L’industrie du plastique s’impose désormais comme un levier de la transformation industrielle en Algérie. Lors d’un atelier stratégique co-organisé lundi, par l’Agence algérienne de promotion de l’investissement (AAPI) et le Conseil du renouveau économique algérien (CREA), de nouveaux chiffres clés ont été révélés. Ce secteur dynamique attire massivement les capitaux nationaux et étrangers pour soutenir la croissance hors hydrocarbures.
Un investissement colossal de 138 milliards de dinars
Omar Rekkache, Directeur général de l’AAPI, a présenté un bilan exhaustif de la filière. Entre février 2022 et février 2026, l’agence a enregistré précisément 675 projets d’investissement dans le domaine du plastique. La valeur globale déclarée de ces opérations dépasse les 138,7 milliards de dinars, témoignant d’une solidité financière croissante.
La structure de ces investissements montre une volonté de renforcer le tissu industriel sur plusieurs fronts. Le bilan comptabilise ainsi 383 nouveaux projets de création d’unités de production et 292 projets d’extension de capacités déjà existantes. Par ailleurs, l’ouverture internationale se concrétise par 6 investissements directs étrangers (IDE) ainsi que 18 projets menés en partenariat avec des opérateurs locaux. Grâce à cette dynamique, le secteur prévoit la création de 15 150 emplois directs, renforçant l’impact social de la transformation du plastique.

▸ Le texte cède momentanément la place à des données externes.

theorem State.mem_locsFrom_below (s : State) (p : Word) {n j : Nat} (hn : n < 65536) (h0 : 0 < j) (hj : j ≤ n) :
    s.locate (p - BitVec.ofNat 16 j) ∈ s.locsFrom (p - BitVec.ofNat 16 n) n := by
  rw [← word_below p hn hj]
  exact List.mem_map.mpr ⟨n - j, List.mem_range.mpr (by omega), rfl⟩

end Sys2Proof.Machine
end

section
/-!
SUPPORT. Jumps, subroutine calls and returns (47_jump_call_interrupt.md R530 to R540).
-/

namespace Sys2Proof.Machine

/-! ## JMP, BSR, JSR and RTS (R531 to R534) -/

theorem wordBytes_append (h l : Byte) : wordBytes (h ++ l) = [h, l] :=
  congrArg₂ (fun p q => [p, q]) (hiByte_join h l) (loByte_join h l)

/-- A jump after the push of `v`: the word lies below the SP, and nothing but PC and SP changes besides. -/
theorem State.push16_jump_spec (s : State) (v target : Word) :
    let t := (s.push16 v).jump target
    t.pc = target ∧ t.regs = (s.setSp (s.sp - 2)).regs ∧ t.ccr = s.ccr ∧ t.special = s.special ∧
      s.storedWord t (s.sp - 2) v ∧ s.bytesKept t (s.wordLocs (s.sp - 2) v) ∧ t.stale = [] := by
  have hbus : ((s.push16 v).jump target).bus = (s.write16 (s.sp - 2) v).bus :=
    (State.jump_bus _ target).trans (s.push16_bus v)
  exact ⟨rfl, by simp [State.regs], by simp, by simp, State.storedWord_of_bus hbus,
    State.bytesKept_write16_of_bus hbus, rfl⟩

/-- The addressing mode does not move the PC, so that the address pushed is that of the next instruction. -/
theorem State.jumpSubroutine_eq (s : State) (op : DirExtIdx) :
    s.jumpSubroutine op = ((s.ea op).2.push16 s.pc).jump (s.ea op).1 :=
  congrArg (fun p => ((s.ea op).2.push16 p).jump (s.ea op).1) (s.ea_pc op)

/-- JSR: the push after the addressing mode has led from `s` to `s1`. -/
theorem State.jumpSubroutine_spec (s : State) (op : DirExtIdx) :
    let s1 := (s.ea op).2
    let t := s.jumpSubroutine op
    t.pc = (s.ea op).1 ∧ s.modeOnly s1 (DirExtIdx.autoTarget op) ∧ t.regs = (s1.setSp (s1.sp - 2)).regs ∧
      t.ccr = s.ccr ∧ t.special = s.special ∧ s1.storedWord t (s1.sp - 2) s.pc ∧
      s.bytesKept t (s1.wordLocs (s1.sp - 2) s.pc) ∧ t.stale = [] := by
  obtain ⟨hpc, hregs, hccr, hspecial, hstored, hkept, hstale⟩ := (s.ea op).2.push16_jump_spec s.pc (s.ea op).1
  rw [State.jumpSubroutine_eq]
  exact ⟨hpc, s.ea_modeOnly op, hregs, hccr.trans (s.ea_ccr op), hspecial.trans (s.ea_special op), hstored,
    fun l hl => (hkept l hl).trans (State.peek_of_bus (s.ea_bus op) l), hstale⟩

/-- Settles O49: the encodings by `reads_encode`; BSR and JSR by `State.push16_jump_spec`. -/
theorem jumpsAndSubroutines : Obligations.JumpsAndSubroutines := by
  refine ⟨fun v rest => ⟨fun hh ll => ?ext, fun xb => ⟨?jmp, ?jsr⟩, fun n => ⟨?bsr, ?dir⟩, ?rts⟩,
    fun s => ⟨fun op => ?jumps, fun rel => ?branches, fun op => ⟨_, rfl, s.jumpSubroutine_spec op⟩, ?returns⟩⟩
  case ext =>
    have jmp := reads_encode (v := v) (i := .jmp (.ext (hh ++ ll))) rfl rest
    have jsr := reads_encode (v := v) (i := .jsr (.ext (hh ++ ll))) rfl rest
    simp only [encode, ExtIdx.bytes, DirExtIdx.bytes, wordBytes_append] at jmp jsr
    exact ⟨jmp, jsr⟩
  case jmp => exact reads_encode (i := .jmp (.idx xb)) rfl rest
  case jsr => exact reads_encode (i := .jsr (.idx xb)) rfl rest
  case bsr => exact reads_encode (i := .bsr n) rfl rest
  case dir => exact reads_encode (i := .jsr (.dir n)) rfl rest
  case rts => exact reads_encode (i := .rts) rfl rest
  case jumps =>
    exact ⟨_, rfl, rfl, s.eaExtIdx_modeOnly op, rfl, s.eaExtIdx_ccr op, s.eaExtIdx_special op,
      State.bytesKept_of_bus (s.eaExtIdx_bus op) [], rfl⟩
  case branches =>
    obtain ⟨hpc, hrest⟩ := s.push16_jump_spec s.pc (s.relative (sextByte rel))
    exact ⟨_, rfl, hpc.trans (add_signExtend_eq_ofInt s.pc rel), hrest⟩
  case returns => exact ⟨_, rfl, rfl, rfl, rfl, rfl, State.bytesKept_of_bus rfl [], rfl⟩

/-! ## CALL and RTC (R535 to R540) -/

theorem State.pointerAddress_snd (s : State) (xb : Indexed) : (s.pointerAddress xb).2 = (s.indexed xb).2 := by
  cases xb <;> rfl

section
variable {s s1 : State} {op : CallOp} {target : Word} {page : Byte}

/-- The two orders of stacking and change of page (U17). -/
theorem State.callSubroutine_eq (h : s.callTarget op = (target, page, s1)) :
    s.callSubroutine op = if s1.stackInWindow && Config.callPageFirst s1.tick then
        (((s1.setPpage page).push16 s1.pc).push8 s1.ppage).jump target
      else (((s1.push16 s1.pc).push8 s1.ppage).setPpage page).jump target := by
  rw [State.callSubroutine, h]

/-- What both orders leave. -/
theorem State.callSubroutine_regs (h : s.callTarget op = (target, page, s1)) :
    let t := s.callSubroutine op
    t.pc = target ∧ (t.a, t.b, t.x, t.y) = (s1.a, s1.b, s1.x, s1.y) ∧ t.sp = s1.sp - 3 ∧ t.ccr = s1.ccr ∧
      t.special = s1.special ∧ t.stale = [] := by
  have hsp : s1.sp - 2#16 - 1#16 = s1.sp - 3#16 := word_sub_sub _ _ _
  rw [State.callSubroutine_eq h]
  split <;> simp [hsp]

theorem State.stackInWindow_of_plain (h : s.plain (s.sp - 3) 3) : s.stackInWindow = false := by
  have outside {j : Nat} (h0 : 0 < j) (hj : j ≤ 3) := (h.below (by decide) h0 hj).2
  rw [State.stackInWindow, Bool.and_eq_false_imp]
  intro hexpanded
  have h1 : inWindow (s.sp - 1#16) = false := outside (j := 1) (by decide) (by decide) hexpanded
  have h2 : inWindow (s.sp - 2#16) = false := outside (j := 2) (by decide) (by decide) hexpanded
  have h3 : inWindow (s.sp - 3#16) = false := outside (j := 3) (by decide) (by decide) hexpanded
  rw [h1, h2, h3]
  rfl

/-- A word and a byte pushed into plain memory: both read back, and every other location keeps its byte. -/
theorem State.push16_push8_plain (h : s.plain (s.sp - 3) 3) (v : Word) (w : Byte) :
    let u := (s.push16 v).push8 w
    u.read16 (s.sp - 2) = v ∧ u.read8 (s.sp - 3) = w ∧ s.bytesKept u (s.locsFrom (s.sp - 3) 3) := by
  have ram {j : Nat} (h0 : 0 < j) (hj : j ≤ 3) := (h.below (by decide) h0 hj).1
  have ram1 : s.ram (s.sp - 1#16) := ram (j := 1) (by decide) (by decide)
  have ram2 : s.ram (s.sp - 2#16) := ram (j := 2) (by decide) (by decide)
  have ram3 : s.ram (s.sp - 3#16) := ram (j := 3) (by decide) (by decide)
  have second : s.sp - 2#16 + 1#16 = s.sp - 1#16 := word_sub_add _ _ _
  have third : (s.push16 v).sp - 1#16 = s.sp - 3#16 := by rw [State.push16_sp, word_sub_sub]; rfl
  obtain ⟨place, word⟩ := State.push16_plain rfl second (by decide) (by decide) ram2 ram1 v
  obtain ⟨-, byte⟩ := State.push8_plain third (by decide) (State.ram_congr (by simp) (place _) ram3) w
  refine ⟨?_, ?_, fun l hl => ?_⟩
  · have high := (byte 2#16 (by decide)).trans (word 2#16 (by decide))
    have low := (byte 1#16 (by decide)).trans (word 1#16 (by decide))
    rw [← second] at low
    exact (congrArg₂ joinBytes high low).trans (joinBytes_hi_lo v)
  · exact byte 3#16 (by decide)
  · have apart {j : Nat} (h0 : 0 < j) (hj : j ≤ 3) := State.not_locsFrom (by decide) hl h0 hj
    rw [State.push8_kept third w (by rw [place]; exact apart (j := 3) (by decide) (by decide)),
      State.push16_kept rfl second ram2 v (apart (j := 2) (by decide) (by decide))
        (apart (j := 1) (by decide) (by decide))]

/-- With the stack in plain memory the page changes last, and the stack holds the return address above the old page. -/
theorem State.callSubroutine_plain (h : s.callTarget op = (target, page, s1)) (hp : s1.plain (s1.sp - 3) 3) :
    let t := s.callSubroutine op
    t.ppage = page ∧ t.read16 (s1.sp - 2) = s1.pc ∧ t.read8 (s1.sp - 3) = s1.ppage ∧
      s1.bytesKept t (.ppage :: s1.locsFrom (s1.sp - 3) 3) := by
  obtain ⟨hword, hbyte, hkept⟩ := State.push16_push8_plain hp s1.pc s1.ppage
  have fixed {j : Nat} (h0 : 0 < j) (hj : j ≤ 3) :
      ((s1.push16 s1.pc).push8 s1.ppage).fixedRam (s1.sp - BitVec.ofNat 16 j) :=
    (hp.below (by decide) h0 hj).of_cfg (by simp)
  have second : s1.sp - 2#16 + 1#16 = s1.sp - 1#16 := word_sub_add _ _ _
  have first : ((s1.push16 s1.pc).push8 s1.ppage).fixedRam (s1.sp - 2#16 + 1#16) := by
    rw [second]
    exact fixed (j := 1) (by decide) (by decide)
  rw [State.callSubroutine_eq h, State.stackInWindow_of_plain hp, Bool.false_and, if_neg Bool.false_ne_true]
  refine ⟨rfl, ?_, ?_, fun l hl => ?_⟩
  · have kept := (fixed (j := 2) (by decide) (by decide)).read16_setPpage first page
    exact (State.read16_of_bus (State.jump_bus _ target) _).trans (kept.trans hword)
  · have kept := (fixed (j := 3) (by decide) (by decide)).read8_setPpage page
    exact (State.read8_of_bus (State.jump_bus _ target) _).trans (kept.trans hbyte)
  · obtain ⟨hpage, hstack⟩ := List.ne_and_not_mem_of_not_mem_cons hl
    rw [State.peek_of_bus (State.jump_bus _ target), State.peek_setPpage_other _ page hpage, hkept l hstack]

end

/-- RTC: the page, then the PC under it. -/
theorem State.returnCall_spec (s : State) :
    let t := s.returnCall
    t.ppage = s.read8 s.sp ∧ t.pc = (s.setPpage (s.read8 s.sp)).read16 (s.sp + 1) ∧ t.regs = (s.setSp (s.sp + 3)).regs ∧
      t.ccr = s.ccr ∧ t.special = s.special ∧ s.bytesKept t [.ppage] ∧ t.stale = [] := by
  have hsp : s.sp + 1#16 + 2#16 = s.sp + 3#16 := BitVec.add_assoc _ _ _
  have hbus : s.returnCall.bus = (s.setPpage (s.read8 s.sp)).bus := rfl
  have hregs : s.returnCall.regs = (s.setSp (s.sp + 3)).regs := by simp [State.returnCall, State.regs, hsp]
  refine ⟨rfl, rfl, hregs, by simp [State.returnCall], by simp [State.returnCall], fun l hl => ?_, rfl⟩
  rw [State.peek_of_bus hbus, State.peek_setPpage_other s _ (List.ne_of_not_mem_cons hl)]

theorem State.regsOnly_callTarget (s : State) (op : CallOp) : s.RegsOnly (s.callTarget op).2.2 := by
  cases op with
  | ext a pg => exact s.regsOnly_refl
  | idx xb pg => exact s.regsOnly_indexed xb
  | ind xb =>
    have mode := s.regsOnly_indexed xb
    rwa [← s.pointerAddress_snd xb] at mode

/-- CALL from the state its addressing mode leaves, in terms of the state before. -/
theorem State.callSubroutine_spec {s s1 : State} {op : CallOp} {target : Word} {page : Byte}
    (h : s.callTarget op = (target, page, s1)) :
    let t := s.callSubroutine op
    t.pc = target ∧ (t.a, t.b, t.x, t.y) = (s1.a, s1.b, s1.x, s1.y) ∧ t.sp = s1.sp - 3 ∧ t.ccr = s.ccr ∧
      t.special = s.special ∧ t.stale = [] ∧
      (s1.plain (s1.sp - 3) 3 → t.ppage = page ∧ t.read16 (s1.sp - 2) = s.pc ∧ t.read8 (s1.sp - 3) = s.ppage ∧
        s.bytesKept t (.ppage :: s1.locsFrom (s1.sp - 3) 3)) := by
  have mode : s.RegsOnly s1 := by
    have target_mode := s.regsOnly_callTarget op
    rwa [h] at target_mode
  have hppage : s1.ppage = s.ppage := State.peek_of_bus mode.bus .ppage
  obtain ⟨hpc, hregs, hsp, hccr, hspecial, hstale⟩ := State.callSubroutine_regs h
  refine ⟨hpc, hregs, hsp, hccr.trans mode.ccr, hspecial.trans mode.special, hstale, fun hp => ?_⟩
  obtain ⟨hpage, hreturn, hold, hkept⟩ := State.callSubroutine_plain h hp
  exact ⟨hpage, hreturn.trans mode.pc, hold.trans hppage,
    fun l hl => (hkept l hl).trans (State.peek_of_bus mode.bus l)⟩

L’évolution annuelle des enregistrements confirme l’accélération fulgurante du secteur. En 2023, l’agence recensait 169 projets, contre 206 en 2024 et 239 en 2025. Cette progression constante reflète l’intérêt croissant des investisseurs. Par ailleurs, la phase de concrétisation avance à un rythme soutenu sur le terrain. Actuellement, 51 projets sont déjà entrés en phase d’exploitation réelle. De plus, 242 autres dossiers ont atteint un stade de réalisation avancé, ce qui garantit une mise en service prochaine. Cette transition rapide démontre que la filière dépasse le simple stade des intentions pour entrer dans une phase de production effective.

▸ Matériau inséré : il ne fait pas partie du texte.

-- ==== Sys2Proof/Decode.lean ====
section
/-! DEFINITION. The commands that a word spells. Every row of spec/opcode_table.json has an empty
"fields" list and no fixed bits (98_reader: "n_rows_with_fixed": 0), so no word spells a command. -/
namespace Sys2Proof

/-- The command that the `nbits` bits of `w` spell by the table: the table gives no row any bits. -/
def decodeTableWord (_nbits _w : Nat) : Option Instr := none

end Sys2Proof
end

Réduire la facture d’importation du plastique
L’enjeu principal de cette stratégie demeure la souveraineté économique nationale. En 2025, la facture d’importation des matières premières et des produits en plastique a atteint 2,98 milliards de dollars, contre 2,79 milliards l’année précédente. Face à ce constat, M. Rekkache insiste sur l’urgence de substituer la production locale aux importations massives.
L’objectif consiste à augmenter le taux d’intégration nationale pour stabiliser la balance commerciale. Pour sa part, Kamel Moula, président du CREA, soutient que le plastique constitue une base structurelle pour de nombreux secteurs vitaux. Selon lui, les entreprises algériennes possèdent désormais l’expertise technique nécessaire pour couvrir les besoins locaux et viser les marchés internationaux.